The narrative continues to move between characters, primarily Harriet and Joseph, but also Lilian, and their neighbors, the Orchards. Tremain brings alive the privations, filth, obsession and excitement of the Gold Rush; the struggles of the two women to maintain their Cob House holding in the face of an onslaught of New Zealand elements; the even, tranquil tenor of life at the Orchards' ranch.
Eventually Harriet gets to fulfill her longing to go into the mountains, only to find them impassable. Joseph's failure to find gold inflames his self-absorption with hatred for the world, and young Edwin Orchard becomes afflicted with a strange, Maori-inspired illness. Harriet perseveres, obligated to meet up with Joseph one last time and the novel rises to new heights of cataclysm and a romantic obsession so intense it moves at times into the surreal.

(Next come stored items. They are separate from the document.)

/-- The common fields of a full instruction; all zero for an event or a pair slot. -/
def Instr.ctl : Instr → Ctl
  | .nop c => c
  | .br c _ => c
  | .brc c _ _ _ _ _ => c
  | .brg c _ => c
  | .jmp c _ => c
  | .call c _ => c
  | .callr c _ => c
  | .ret c => c
  | .exit c => c
  | .refill c _ => c
  | .repack c _ => c
  | .yld c => c
  | .trap c _ => c
  | .brk c => c
  | .eret c => c
  | .shflIdx c _ _ _ => c
  | .shflUp c _ _ _ => c
  | .shflDown c _ _ _ => c
  | .shflXor c _ _ _ => c
  | .voteAny c _ _ => c
  | .voteAll c _ _ => c
  | .voteBallot c _ _ => c
  | .reduxAdd c _ _ => c
  | .reduxMin c _ _ _ => c
  | .reduxMax c _ _ _ => c
  | .reduxAnd c _ _ => c
  | .reduxOr c _ _ => c
  | .reduxFadd c _ _ => c
  | .reduxFmin c _ _ => c
  | .reduxFmax c _ _ => c
  | .meet c => c
  | .add c _ _ _ => c
  | .addSat c _ _ _ => c
  | .sub c _ _ _ => c
  | .subSat c _ _ _ => c
  | .addc c _ _ _ _ => c
  | .mul c _ _ _ => c
  | .mulh c _ _ _ _ => c
  | .mad c _ _ _ _ => c
  | .madS64 c _ _ _ _ => c
  | .min c _ _ _ _ => c
  | .max c _ _ _ _ => c
  | .abs c _ _ => c
  | .and c _ _ _ => c
  | .or c _ _ _ => c
  | .xor c _ _ _ => c
  | .andn c _ _ _ => c
  | .not c _ _ => c
  | .shl c _ _ _ _ => c
  | .shr c _ _ _ _ => c
  | .sar c _ _ _ _ => c
  | .rol c _ _ _ _ => c
  | .clz c _ _ _ => c
  | .popc c _ _ _ => c
  | .brev c _ _ _ => c
  | .bfe c _ _ _ _ => c
  | .bfi c _ _ _ _ => c
  | .prmt c _ _ _ _ => c
  | .sel c _ _ _ _ => c
  | .cmp c _ _ _ _ _ => c
  | .add64 c _ _ _ => c
  | .lea c _ _ _ _ => c
  | .mov c _ _ => c
  | .liB32 c _ _ => c
  | .liB64 c _ _ => c
  | .fadd c _ _ _ _ => c
  | .fsub c _ _ _ _ => c
  | .fmul c _ _ _ _ => c
  | .ffma c _ _ _ _ _ => c
  | .fmin c _ _ _ _ => c
  | .fmax c _ _ _ _ => c
  | .fcmp c _ _ _ _ => c
  | .frcp c _ _ _ => c
  | .frsq c _ _ _ => c
  | .fsqrt c _ _ _ => c
  | .fex2 c _ _ _ => c
  | .flg2 c _ _ _ => c
  | .fcls c _ _ => c
  | .fcvtF32S32 c _ _ => c
  | .fcvtF32B32 c _ _ => c
  | .fcvtS32F32 c _ _ => c
  | .fcvtB32F32 c _ _ => c
  | .fcvtF32Fs c _ _ _ => c
  | .fcvtFsF32 c _ _ _ => c
  | .fcvtFsF32Sat c _ _ _ => c
  | .fcvtBf16x2F32 c _ _ _ => c
  | .fcvtBf16x2F32Sat c _ _ _ => c
  | .fcvtF32Bf16 c _ _ _ => c
  | .fadd2Bf16 c _ _ _ _ => c
  | .fmul2Bf16 c _ _ _ _ => c
  | .ffma2Bf16 c _ _ _ _ _ => c
  | .place c _ _ => c
  | .reloc c _ _ => c
  | .anch c _ _ => c
  | .xacq c => c
  | .xrel c => c
  | .ixld c _ _ _ => c
  | .ixst c _ _ _ => c
  | .rds c _ _ => c
  | .wrs c _ _ => c
  | .ld c _ _ _ _ => c
  | .ldc c _ _ _ _ _ => c
  | .st c _ _ _ _ => c
  | .atomAdd c _ _ _ _ _ => c
  | .atomMin c _ _ _ _ _ _ => c
  | .atomMax c _ _ _ _ _ _ => c
  | .atomAnd c _ _ _ _ _ => c
  | .atomOr c _ _ _ _ _ => c
  | .atomXor c _ _ _ _ _ => c
  | .atomXchg c _ _ _ _ _ => c
  | .atomFadd c _ _ _ _ => c
  | .cas c _ _ _ _ _ _ => c
  | .acq c => c
  | .rel c => c
  | .fence c => c
  | .cclean c _ _ _ => c
  | .cinval c _ _ _ => c
  | .pref c _ _ _ => c
  | .talloc c _ _ _ => c
  | .tfree c _ => c
  | .tmap c _ _ _ => c
  | .tcopy c _ _ _ _ => c
  | .tld c _ _ _ => c
  | .tst c _ _ _ => c
  | .tfill c _ _ _ => c
  | .tadd c _ _ _ => c
  | .tmul c _ _ _ => c
  | .tfma c _ _ _ => c
  | .tcvt c _ _ _ _ => c
  | .tredAdd c _ _ _ => c
  | .tredMax c _ _ _ => c
  | .tredMin c _ _ _ => c
  | .ttr c _ _ => c
  | .mplane c _ _ _ _ => c
  | .mma c _ _ _ => c
  | .mmas c _ _ _ _ => c
  | .gmm c _ _ _ _ => c
  | .mdrain c _ _ _ _ _ _ _ => c
  | .mzero c _ => c
  | .epild c _ _ => c
  | .fbind c _ _ _ _ => c
  | .fget c _ _ _ => c
  | .fgett c _ _ _ _ => c
  | .ksort c _ _ _ _ _ => c
  | .kpack c _ _ _ _ => c
  | .wtake c _ => c
  | .wfix c _ _ _ => c
  | .qpush c _ _ => c
  | .qpop c _ _ => c
  | .qpopAny c _ => c
  | .bari c _ _ => c
  | .barr c _ _ => c
  | .barw c _ _ => c
  | .bars c _ => c
  | .gset c _ _ _ _ _ => c
  | .gres c _ _ => c
  | .gresOpen c _ => c
  | .gwait c _ _ => c
  | .fwait c _ => c
  | .lease c _ => c
  | .rowmaj c _ _ _ _ => c
  | .rowand c _ _ _ => c
  | .rowor c _ _ _ => c
  | .rownot c _ _ => c
  | .rowcp c _ _ => c
  | .bkfence c => c
  | .ctxsave c _ _ _ => c
  | .ctxsaveTeam c _ _ _ _ => c
  | .ctxload c _ _ => c
  | .ctxloadTeam c _ _ _ => c
  | .tinvUnmap c _ _ => c
  | .tinvDowngrade c _ _ => c
  | .tinvUnmapAll c _ => c
  | .selftestArray c _ _ => c
  | .selftestBank c _ _ => c
  | .clauseHeader _ => ⟨0, false, 0, false, 0, false⟩
  | .operandSend _ _ _ => ⟨0, false, 0, false, 0, false⟩
  | .executeCommand _ _ _ => ⟨0, false, 0, false, 0, false⟩
  | .tallocGrant _ _ => ⟨0, false, 0, false, 0, false⟩
  | .jobDispatch _ _ => ⟨0, false, 0, false, 0, false⟩
  | .jobRetire _ _ => ⟨0, false, 0, false, 0, false⟩
  | .arraySelfTest _ _ => ⟨0, false, 0, false, 0, false⟩
  | .engineFault _ _ _ => ⟨0, false, 0, false, 0, false⟩
  | .engineFaultResume _ _ _ => ⟨0, false, 0, false, 0, false⟩
  | .medlarActionStart _ _ _ => ⟨0, false, 0, false, 0, false⟩
  | .medlarActionComplete _ _ => ⟨0, false, 0, false, 0, false⟩
  | .loadReturn _ _ => ⟨0, false, 0, false, 0, false⟩
  | .storePerform _ _ => ⟨0, false, 0, false, 0, false⟩
  | .publishDeadline _ _ => ⟨0, false, 0, false, 0, false⟩
  | .cleanDropDeadline _ _ => ⟨0, false, 0, false, 0, false⟩
  | .atomicPerform _ _ => ⟨0, false, 0, false, 0, false⟩
  | .writebackError _ _ => ⟨0, false, 0, false, 0, false⟩
  | .movedRefusal _ _ => ⟨0, false, 0, false, 0, false⟩
  | .translationRequestCompletion _ _ _ _ => ⟨0, false, 0, false, 0, false⟩
  | .invalidateRequest _ _ _ => ⟨0, false, 0, false, 0, false⟩
  | .prgResponse _ _ _ => ⟨0, false, 0, false, 0, false⟩
  | .priTimeout _ _ => ⟨0, false, 0, false, 0, false⟩
  | .rowOperationStart _ _ => ⟨0, false, 0, false, 0, false⟩
  | .rowOperationComplete _ _ => ⟨0, false, 0, false, 0, false⟩
  | .bankComputeError _ _ _ => ⟨0, false, 0, false, 0, false⟩
  | .teamResident _ _ _ => ⟨0, false, 0, false, 0, false⟩
  | .recordReplication _ _ _ => ⟨0, false, 0, false, 0, false⟩
  | .readyReport _ _ _ => ⟨0, false, 0, false, 0, false⟩
  | .startGen _ _ => ⟨0, false, 0, false, 0, false⟩
  | .abortGen _ _ => ⟨0, false, 0, false, 0, false⟩
  | .preemptionRequest _ _ => ⟨0, false, 0, false, 0, false⟩
  | .queueStop _ _ => ⟨0, false, 0, false, 0, false⟩
  | .sqtailWrite _ _ => ⟨0, false, 0, false, 0, false⟩
  | .cqheadWrite _ _ => ⟨0, false, 0, false, 0, false⟩
  | .registerWrite _ _ _ => ⟨0, false, 0, false, 0, false⟩
  | .powerWindow _ => ⟨0, false, 0, false, 0, false⟩
  | .temperatureLimit _ _ => ⟨0, false, 0, false, 0, false⟩
  | .remoteAccessTimeout _ _ => ⟨0, false, 0, false, 0, false⟩
  | .dataLoss _ _ => ⟨0, false, 0, false, 0, false⟩
  | .powerOn _ _ => ⟨0, false, 0, false, 0, false⟩
  | .attestationReport _ => ⟨0, false, 0, false, 0, false⟩
  | .pairAdd _ _ => ⟨0, false, 0, false, 0, false⟩
  | .pairSub _ _ => ⟨0, false, 0, false, 0, false⟩
  | .pairAnd _ _ => ⟨0, false, 0, false, 0, false⟩
  | .pairOr _ _ => ⟨0, false, 0, false, 0, false⟩
  | .pairXor _ _ => ⟨0, false, 0, false, 0, false⟩
  | .pairShl _ _ => ⟨0, false, 0, false, 0, false⟩
  | .pairShr _ _ => ⟨0, false, 0, false, 0, false⟩
  | .pairSar _ _ => ⟨0, false, 0, false, 0, false⟩
  | .pairMinS32 _ _ => ⟨0, false, 0, false, 0, false⟩
  | .pairMinB32 _ _ => ⟨0, false, 0, false, 0, false⟩
  | .pairMaxS32 _ _ => ⟨0, false, 0, false, 0, false⟩
  | .pairMaxB32 _ _ => ⟨0, false, 0, false, 0, false⟩
  | .pairMov _ _ => ⟨0, false, 0, false, 0, false⟩
  | .pairFadd _ _ => ⟨0, false, 0, false, 0, false⟩
  | .pairFmul _ _ => ⟨0, false, 0, false, 0, false⟩
  | .pairFmin _ _ => ⟨0, false, 0, false, 0, false⟩
  | .pairFmax _ _ => ⟨0, false, 0, false, 0, false⟩
  | .remoteOrHostAccessArrival _ _ _ _ => ⟨0, false, 0, false, 0, false⟩
  | .queuePairGrant _ _ => ⟨0, false, 0, false, 0, false⟩
  | .firmwareLaunchStart _ _ _ => ⟨0, false, 0, false, 0, false⟩
  | .escalatedTeamEnd _ _ => ⟨0, false, 0, false, 0, false⟩
  | .recoveryFirmwareLoad _ _ => ⟨0, false, 0, false, 0, false⟩
  | .maintenanceCompletion _ _ => ⟨0, false, 0, false, 0, false⟩
  | .prefCompletion _ _ => ⟨0, false, 0, false, 0, false⟩
  | .starvation => ⟨0, false, 0, false, 0, false⟩
  | .yieldExclusionEnd => ⟨0, false, 0, false, 0, false⟩
  | .unitCommit => ⟨0, false, 0, false, 0, false⟩
  | .trapRollback => ⟨0, false, 0, false, 0, false⟩
  | .meetComplete => ⟨0, false, 0, false, 0, false⟩
  | .tallocTimeout => ⟨0, false, 0, false, 0, false⟩
  | .leaseEvaluation => ⟨0, false, 0, false, 0, false⟩
  | .leaseQuietDecay => ⟨0, false, 0, false, 0, false⟩
  | .parkedTimeExpiry => ⟨0, false, 0, false, 0, false⟩
  | .protectionEnd => ⟨0, false, 0, false, 0, false⟩
  | .publicationRequest => ⟨0, false, 0, false, 0, false⟩
  | .publicationReply => ⟨0, false, 0, false, 0, false⟩
  | .revocation => ⟨0, false, 0, false, 0, false⟩
  | .registryRecall => ⟨0, false, 0, false, 0, false⟩
  | .reclassification => ⟨0, false, 0, false, 0, false⟩
  | .pageWalk => ⟨0, false, 0, false, 0, false⟩
  | .launchEnd => ⟨0, false, 0, false, 0, false⟩
  | .readyDeadlineExpiry => ⟨0, false, 0, false, 0, false⟩
  | .preemptionDeadline => ⟨0, false, 0, false, 0, false⟩
  | .submissionConsume => ⟨0, false, 0, false, 0, false⟩
  | .completionRecordWrite => ⟨0, false, 0, false, 0, false⟩
  | .queueEnable => ⟨0, false, 0, false, 0, false⟩
  | .errClear => ⟨0, false, 0, false, 0, false⟩
  | .portDown => ⟨0, false, 0, false, 0, false⟩
  | .pairPnop => ⟨0, false, 0, false, 0, false⟩
  | .deviceReset => ⟨0, false, 0, false, 0, false⟩
  | .flitError => ⟨0, false, 0, false, 0, false⟩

With its majestic, forbidding landscapes, passionate characters and precise imagery, "The Colour" is a beautifully written novel and a riveting read. Though the setting couldn't be further from the ultra-civilized 17th century royal court of her last novel, "Music & Silence" (winner of the Whitbread Award), Tremain's deft depictions of self-defeating narcissism, and (on the other hand) the human longing for experience beyond the ordinary, remain elemental themes.
Not that the book is without flaws. The mystical connection between Edwin Orchard and his Maori nurse is more alienating and puzzling than intriguing and Joseph seems, at times, overwrought. Quibbles aside, this is a masterful novel with a story, setting and characters that will stick with you long after the last page is turned.